[[ INPUT open ]]

-- ==== Sys2Proof/Decode.lean ====
section
/-! DEFINITION. The block decodes no words: no row of the table gives bits, so no word spells a command. -/

namespace Sys2Proof

/-- The command a word spells by the table's bits: none, because the table gives no row any bits. -/
def decodeTableWord (_nbits _w : Nat) : Option Instr := none

end Sys2Proof
end

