/-- The opcode's own range checks on the packet alone (step 2 of R118); zero fields with a row in R119 pass here. -/
def ownOk (c : Cmd) (feats : BitVec 128) : Bool :=
  match c.opcode with
  | 0x002 => settingsOk c
  | 0x100 => (c.p 32 1 == 1 || (c.p 32 1 == 2 && feats.getLsbD 2)) && hintOk feats (c.p 33 1) && c.p 40 8 ≤ 2 ^ 46
  | 0x102 => !bit (c.p 36 1) 0 || feats.getLsbD 19
  | 0x105 => hintOk feats (c.p 36 1)
  | 0x107 | 0x108 => c.p 36 1 != c.fn && !(c.p 36 1 == 0 && c.fn != 0)
  | 0x200 => dimOk (c.p 32 2) && c.p 34 1 ≤ 1 && c.p 35 1 == 0 && c.p 36 4 ≤ 16777216 && hintOk feats (c.p 40 1)
  | 0x201 => dimOk (c.p 32 2) && c.p 34 1 ≤ 1 && c.p 35 1 == 0 && 8 ≤ c.p 36 2 && c.p 36 2 ≤ 128 && hintOk feats (c.p 40 1)
  | 0x202 | 0x401 => sourceOk c feats
  | 0x203 | 0x204 => c.p 48 4 ≤ 65536
  | 0x206 => searchOk c feats false
  | 0x207 => searchOk c feats true
  | 0x208 => c.p 42 1 ≤ 4
  | 0x300 => c.p 36 1 ≤ 1 && kOk feats (c.p 52 4)
  | 0x301 => kOk feats (c.p 52 4)
  | 0x400 =>
    let rows := c.p 32 8
    let cols := c.p 40 4
    let first := c.p 44 4
    let n := c.p 48 4
    rows != 0 && rows < 2 ^ 40 && cols % 32 == 0 && cols ≤ 524288 && first % 32 == 0 && n % 32 == 0 && n ≤ 4096 &&
    c.p 52 1 ≤ 3 && first + n ≤ cols && 64 + rows * rowBytes (c.p 52 1) n ≤ 2 ^ 46 &&
    (c.p 56 4 != 0 || (first == 0 && n == cols))
  | 0x403 => kOk feats (c.p 52 4)
  | 0x404 => c.p 48 1 ≤ 1
  | 0x405 => 1 ≤ c.p 44 1 && c.p 44 1 ≤ 20 && c.p 40 4 ≤ 1048576
  | 0x500 => c.p 44 1 ≤ 1
  | 0x600 => c.p 32 2 ≤ 128 && (c.p 32 2 == 0 || (c.p 34 2 < c.p 32 2 && distinct (memberList c)))
  | 0x602 => c.p 36 1 ≤ 4 && (c.p 36 1 != 0 || c.p 64 8 % 4 == 0) && (c.p 36 1 != 2 || kOk feats (c.p 72 4))
  | 0x605 => c.p 36 1 ≤ 2
  | 0x700 => 400 ≤ c.p 32 4 && c.p 32 4 ≤ 2400
  | 0x703 => c.p 32 1 ≤ 3
  | 0x800 => c.p 44 4 + c.p 40 4 ≤ 33554432
  | 0x802 => c.p 32 2 != 0 && c.p 34 1 ≤ 1
  | 0x803 => c.p 33 1 ≤ 1
  | _ => true

/-- The result size that the parameters fix (R106). That of GATHER rests on its table and is tested with it. -/
def resultSize (c : Cmd) : Nat :=
  match c.opcode with
  | 0x001 | 0x003 | 0x106 | 0x705 | 0x707 => 64
  | 0x103 => c.p 48 8
  | 0x206 => 24 * c.p 40 4
  | 0x207 => c.p 96 4 * (16 + 24 * c.p 40 4)
  | 0x208 => roundUp (ceilDiv (c.p 80 4) 8) 8
  | 0x209 => 32
  | 0x300 => 24 * c.p 52 4
  | 0x301 => 16 * c.p 52 4
  | 0x302 => 8
  | 0x403 => 24 * c.p 52 4
  | 0x606 => 192
  | 0x704 => 16
  | 0x804 => 8
  | _ => 0

/-- The result room of R106 and R119. -/
def roomOk (c : Cmd) : Bool :=
  resultSize c == 0 || (resultSize c ≤ c.resultLen && c.resultAddr != 0)

/-- Steps 1 and 2 of R118. -/
def earlyOutcome (kindling : Bool) (feats : BitVec 128) (c : Cmd) : Option Byte :=
  if !opcodeOk kindling c.fn feats c.opcode then some stInvalidOpcode
  else if !(layoutOk c && ownOk c feats && roomOk c) then some stInvalidParam
  else none

/-- Steps 1 and 2 for a command that the fabric carried: its result goes to the issuer (R149). -/
def earlyCarried (kindling : Bool) (feats : BitVec 128) (c : Cmd) : Option Byte :=
  if !opcodeOk kindling c.fn feats c.opcode then some stInvalidOpcode
  else if !(layoutOk c && ownOk c feats && resultSize c ≤ c.resultLen) then some stInvalidParam
  else none

/-- A block of SEARCH_BATCH without entries (R143). -/
def emptyBlock (st : Byte) (k : Nat) : List Byte := st :: List.replicate (15 + 24 * k) 0#8

/-- Whether a parameter names a readable list index of the function (R119: nprobe). -/
def isListIndex (s : State) (f oid : Nat) : Bool :=
  match liveObj s oid with
  | some o => mayRead o f && (match o.kind with | .listIndex _ _ _ => true | _ => false)
  | none => false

[[ INPUT closed ]]

REQUIRED ACTION —
The required answer is a single number: how many lines above hold the string "resultSize".

RESULT —
3